Удостоверяющий центр может быть объединен с сервером или с клиентом.

Если на сервере предполагается осуществлять двухфакторную аутентификацию, то сервер выступает в роли клиента и требует соответствующих настроек;

Предполагается, что домен Astra Linux Directory (ALD) уже развернут, существует минимум один доменный пользователь, который может пройти  аутентификацию по паролю, время клиента и сервера совпадают (ntp).

Терминология Kerberos

  • Билет (ticket) – временные данные, выдаваемые клиенту для аутентификации на сервере, на котором располагается необходимая служба;
  • Клиент (client) – некая сущность в сети (пользователь, хост или сервис), которая может получить билет от Kerberos;
  • Центр выдачи ключей (key distribution center, KDC) – сервис, выдающий билеты Kerberos;
  • Область (realm) – сеть, используемая Kerberos, состоящая из серверов KDC и множества клиентов. Имя realm регистрозависимо, обычно пишется в верхнем регистре и совпадает с именем домена;
  • Принципал (principal) – уникальное имя для клиента, для которого разрешается аутентификация в Kerberos. Записывается в виде root[/instance]@REALM.


Установка пакетов для доступа к токенам

Для обеспечения доступа к токенам на компьютерах, работающих с токенами (УЦ, клиенты, сервер, если он выступает в роли клиента) должен быть установлен пакет jcpkcs11-2. Этот пакет предоставляется производителем токенов и не входит в дистрибутивы Astra Linux.

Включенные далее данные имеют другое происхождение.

-- ==== Sys2Proof/Machine/Reset.lean ====
section
/-! DEFINITION. The reset input (R230 to R233), and the block as power-on and reset leave it in any configuration. -/

namespace Sys2Proof.Machine

/-- Every register but CAPS takes its reset value and the engine becomes Idle with no latched command (R230); CAPS, the
buffer and what is outside the block keep theirs (R21, R232). -/
def State.resetRegisters (s : State) : State :=
  { s with
    ctrl := State.reset.ctrl
    status := State.reset.status
    csumOps := State.reset.csumOps
    csumRes := State.reset.csumRes
    parseOps := State.reset.parseOps
    parseRes := State.reset.parseRes
    buildOps := State.reset.buildOps
    txLen := State.reset.txLen
    phase := .idle
    left := 0 }

/-- A BUILD aborted by reset leaves each byte of its frame span (TX_BASE .. TX_BASE + 27 + TX_PL_LEN) unspecified, when
that span passes the region check (R231); nothing else of the buffer changes. Log entry 8. -/
def State.abortCommand (s : State) : State :=
  match s.phase with
  | .busy { ops := .build o, .. } =>
    let n := 28 + o.plLen.toNat
    if s.spanInBuf o.base.toNat n then
      { s with buf := s.buf.writeSpan o.base.toNat (s.freeBytes n) }.useFree n
    else s
  | _ => s

/-- Reset is asserted (R230, R231): a running command is aborted and the registers take their reset values. -/
def State.assertReset (s : State) : State :=
  { s.abortCommand.resetRegisters with inReset := true }

/-- Reset is released: the block takes bus accesses at once (R230). -/
def State.releaseReset (s : State) : State :=
  { s with inReset := false }

/-- The block right after power-on and reset, for a configuration, the buffer's bytes written so far, the events of the
outside world, and when commands complete among them (R3, R232, U8: unconstrained arguments). -/
def State.powerOn (bits : AddrBits) (buf : Memory) (program : List HostEvent) (delays : List Nat) : State :=
  { State.reset with addrBits := bits, buf := buf, pending := program, delays := delays }

end Sys2Proof.Machine
end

Для получения пакета и инструкций по его установке следует обратиться к производителю: https://www.aladdin-rd.ru.

Создание УЦ и работа с УЦ

Установка пакетов

  1. Установить пакет jcpkcs11-2 в соответствии с инструкциями производителя;
  2. Установить пакеты из дистрибутива Astra Linux:

    sudo apt install -y opensc libengine-pkcs11-openssl1.1 pcsc-tools

Создание и настройка УЦ

В качестве инструмента для создания УЦ в данном примере используется OpenSSL — криптографический пакет с открытым исходным кодом для работы с SSL/TLS. Пакет позволяет создавать ключи RSA, DH, DSA, ГОСТ и сертификаты X.509, подписывать их, формировать CSR и CRT. Далее все настройки далее выполняются для тестового домена SMARTCARD.ALD. Примем, что:
  • сервер и клиенты принадлежат домену SMARTCARD.ALD;
  • имя службы - kdc;
  • имя клиента - client.

При настройке рабочей системы используйте реальные имена вашего домена, сервера и клиента.

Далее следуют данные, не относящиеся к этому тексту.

-- ==== Sys2Proof/Certificates/Slice0/Obligations.lean ====
section
/-! DEFINITION. The statements about the codec block, each from the rules of spec/ its docstring names. -/

open Sys2Proof Sys2Proof.Machine

/-! ### Encoding and completion -/

/-- R91: a command word is valid exactly when it equals one of three values. -/
def Obligations.CommandWordsDecode : Prop :=
  ∀ w : Word,
    (decode w = .ok .csum ↔ w = 0x00000001) ∧ (decode w = .ok .parse ↔ w = 0x00000002) ∧
    (decode w = .ok .build ↔ w = 0x00000003)

/-- R91: decoding an encoded command gives it back, and every valid word is the encoding of its command. -/
def Obligations.DecodeInvertsEncode : Prop :=
  (∀ i : Instr, i.wellFormed = true → decode (encode i) = .ok i) ∧
  (∀ (w : Word) (i : Instr), decode w = .ok i → encode i = w) ∧
  decodeTableWord 32 0x1 = some .csum ∧ decodeTableWord 32 0x2 = some .parse ∧
  decodeTableWord 32 0x3 = some .build ∧ decodeTableWord 32 0x13 = none

/-- R92: which words are invalid; an invalid word is accepted while Idle, and completes with BADCMD, writing nothing but
ERR, LAST_OP and DONE. -/
def Obligations.InvalidWordsCompleteWithBadCmd : Prop :=
  (∀ w : Word, (∀ i, decode w ≠ .ok i) ↔
    ((w.extractLsb' 0 4 ≠ 1 ∧ w.extractLsb' 0 4 ≠ 2 ∧ w.extractLsb' 0 4 ≠ 3) ∨ w.extractLsb' 4 28 ≠ 0)) ∧
  (∀ (s : State) (w : Word), (∀ i, decode w ≠ .ok i) → s.phase = .idle →
    (s.writeOffset 0x0C w).phase = .busy { word := w, ops := .none }) ∧
  (∀ (s : State) (l : Latch), s.phase = .busy l → (s.left = 0 ∨ s.pending = []) → (∀ i, decode l.word ≠ .ok i) →
    step s = .next { s with
      phase := .idle
      status := { s.status with done := true, err := .badCmd, lastOp := l.word.extractLsb' 0 4 } })

/-- A step runs the decoded command when it is its turn (R209, R240), and otherwise performs the next event of the
outside world; `withFetchWord` makes the command of a word the very next step (log entries 3 and 6). -/
def Obligations.StepRunsDecodedCommand : Prop :=
  (∀ (s : State) (l : Latch) (i : Instr), s.phase = .busy l → (s.left = 0 ∨ s.pending = []) →
    decode l.word = .ok i → step s = exec i s) ∧
  (∀ (s : State) (e : HostEvent) (rest : List HostEvent), s.pending = e :: rest →
    (s.phase = .idle ∨ s.left ≠ 0) → step s = s.hostStep e) ∧
  (∀ s : State, s.phase = .idle → s.pending = [] → step s = .next s) ∧
  (∀ (s : State) (w : Nat) (i : Instr), decodeTableWord 32 w = some i →
    step (s.withFetchWord 32 w) = exec i (s.withFetchWord 32 w))

/-- R201: the values of the status codes, and their classes ERR[3:2]. -/
def Obligations.StatusCodeValuesAndClasses : Prop :=
  StatusCode.ok.code = 0x0 ∧ StatusCode.notIpv4.code = 0x1 ∧ StatusCode.notUdp.code = 0x2 ∧
  StatusCode.truncated.code = 0x3 ∧ StatusCode.size.code = 0x8 ∧ StatusCode.afNoSupport.code = 0x9 ∧
  StatusCode.tooBig.code = 0xA ∧ StatusCode.badCmd.code = 0xC ∧ StatusCode.range.code = 0xD ∧
  (∀ c : StatusCode, c.cls = 0b00 ↔ c ∈ [StatusCode.ok, .notIpv4, .notUdp, .truncated]) ∧
  (∀ c : StatusCode, c.cls = 0b10 ↔ c ∈ [StatusCode.size, .afNoSupport, .tooBig]) ∧
  (∀ c : StatusCode, c.cls = 0b11 ↔ c ∈ [StatusCode.badCmd, .range])

/-- R210: what completion records, in the step of the command's own effects. -/
def Obligations.CompletionRecordsTheCommand : Prop :=
  ∀ (s : State) (w : Word), s.turn = .engine w →
    ∃ t, step s = .next t ∧ t.phase = .idle ∧ t.status.done = true ∧ t.status.lastOp = w.extractLsb' 0 4 ∧
      t.status.ovr = s.status.ovr ∧ t.ctrl = s.ctrl ∧ t.irq = s.ctrl.ie ∧
      ((∀ i, decode w ≠ .ok i) → t.status.err = .badCmd) ∧
      (decode w = .ok .parse → (t.status.rxValid = true ↔ t.status.err = .ok)) ∧
      (decode w ≠ .ok .parse → t.status.rxValid = s.status.rxValid)

/-- R202: which codes each command can produce: each completes with one of its codes on every state, and each of them
arises on some state. -/
def Obligations.CodesEachCommandProduces : Prop :=
  let codes : Instr → List StatusCode := fun i =>
    match i with
    | .csum => [.ok, .range]
    | .parse => [.ok, .range, .truncated, .notIpv4, .notUdp]
    | .build => [.ok, .range, .tooBig, .size, .afNoSupport]
  (∀ (i : Instr) (s : State), ∃ t, exec i s = .next t ∧ t.status.err ∈ codes i) ∧
  (∀ (i : Instr) (c : StatusCode), c ∈ codes i → ∃ s t, exec i s = .next t ∧ t.status.err = c) ∧
  (∀ (s : State) (w : Word), (∀ i, decode w ≠ .ok i) → s.turn = .engine w →
    ∃ t, step s = .next t ∧ t.status.err = .badCmd)

/-- R70: a command completes with RANGE exactly when a span it names leaves the buffer, computed without wrap-around,
and then its outcome does not depend on any buffer byte. -/
def Obligations.RegionCheckComesFirst : Prop :=
  (∀ (i : Instr) (s : State), ∃ t, exec i s = .next t ∧
    (t.status.err = .range ↔ ∃ p ∈ s.namedSpans i, s.bufSize < p.1 + p.2) ∧
    (t.status.err = .range → t.buf = s.buf ∧
      ∀ m : Memory, exec i { s with buf := m } = .next { t with buf := m })) ∧
  (∀ (s : State) (base : Nat), s.spanInBuf base 0 = true ↔ base ≤ s.bufSize)

/-! ### CSUM and the checksum -/

/-- R113: CSUM completes on every state. On a span inside the buffer it writes CS_ACC = S and CS_RESULT = C, in the closed
form of R112, on any other 0 and 0 with RANGE; nothing else but STATUS and the phase changes. -/
def Obligations.CsumSumsItsSpan : Prop :=
  ∀ s : State,
    let o := s.csumOperands
    let W := wordSum (s.buf.readSpan o.base.toNat o.len.toNat)
    (o.base.toNat + o.len.toNat ≤ s.bufSize →
      ∃ r : CsumResults,
        exec .csum s = .next { s with
          csumRes := r, phase := .idle, status := { s.status with done := true, err := .ok, lastOp := 1 } } ∧
        r.acc.toNat = (W + 65534) % 65535 + 1 ∧ r.result.toNat = 0xFFFF - ((W + 65534) % 65535 + 1)) ∧
    (s.bufSize < o.base.toNat + o.len.toNat →
      exec .csum s = .next { s with
        csumRes := { result := 0, acc := 0 }
        phase := .idle
        status := { s.status with done := true, err := .range, lastOp := 1 } })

Порядок действий по настройке:

  1. Создать каталог удостоверяющего центра (УЦ) командой:

    sudo mkdir /etc/ssl/CA

    В этом каталоге будут размещаться сгенерированные ключи и сертификаты.

  2. Перейти в созданный каталог:

    cd /etc/ssl/CA

  3. Создать ключ и сертификат УЦ, указав собственные параметры в опции -subst:

    В параметре Common name (CN) обязательно указать имя домена. В случае нашего примера: SMARTCARD.ALD 

    sudo openssl genrsa -out cakey.pem 2048
    sudo openssl req -batch -new -key cakey.pem  -out cacert.pem -subj '/C=RU/ST=MO/L=Moscow/O=Astra/OU=Wiki/emailAddress= /CN=SMARTCARD.ALD' -x509 -days 3650

    Параметр days определяет количество дней действия сертификата УЦ.

Создание ключей службы аутентификации kdc

  1. Создать ключ и сертификат службы KDC, указав собственные параметры в опции -subst:

    В Common name (CN) обязательно указать имя службы kdc.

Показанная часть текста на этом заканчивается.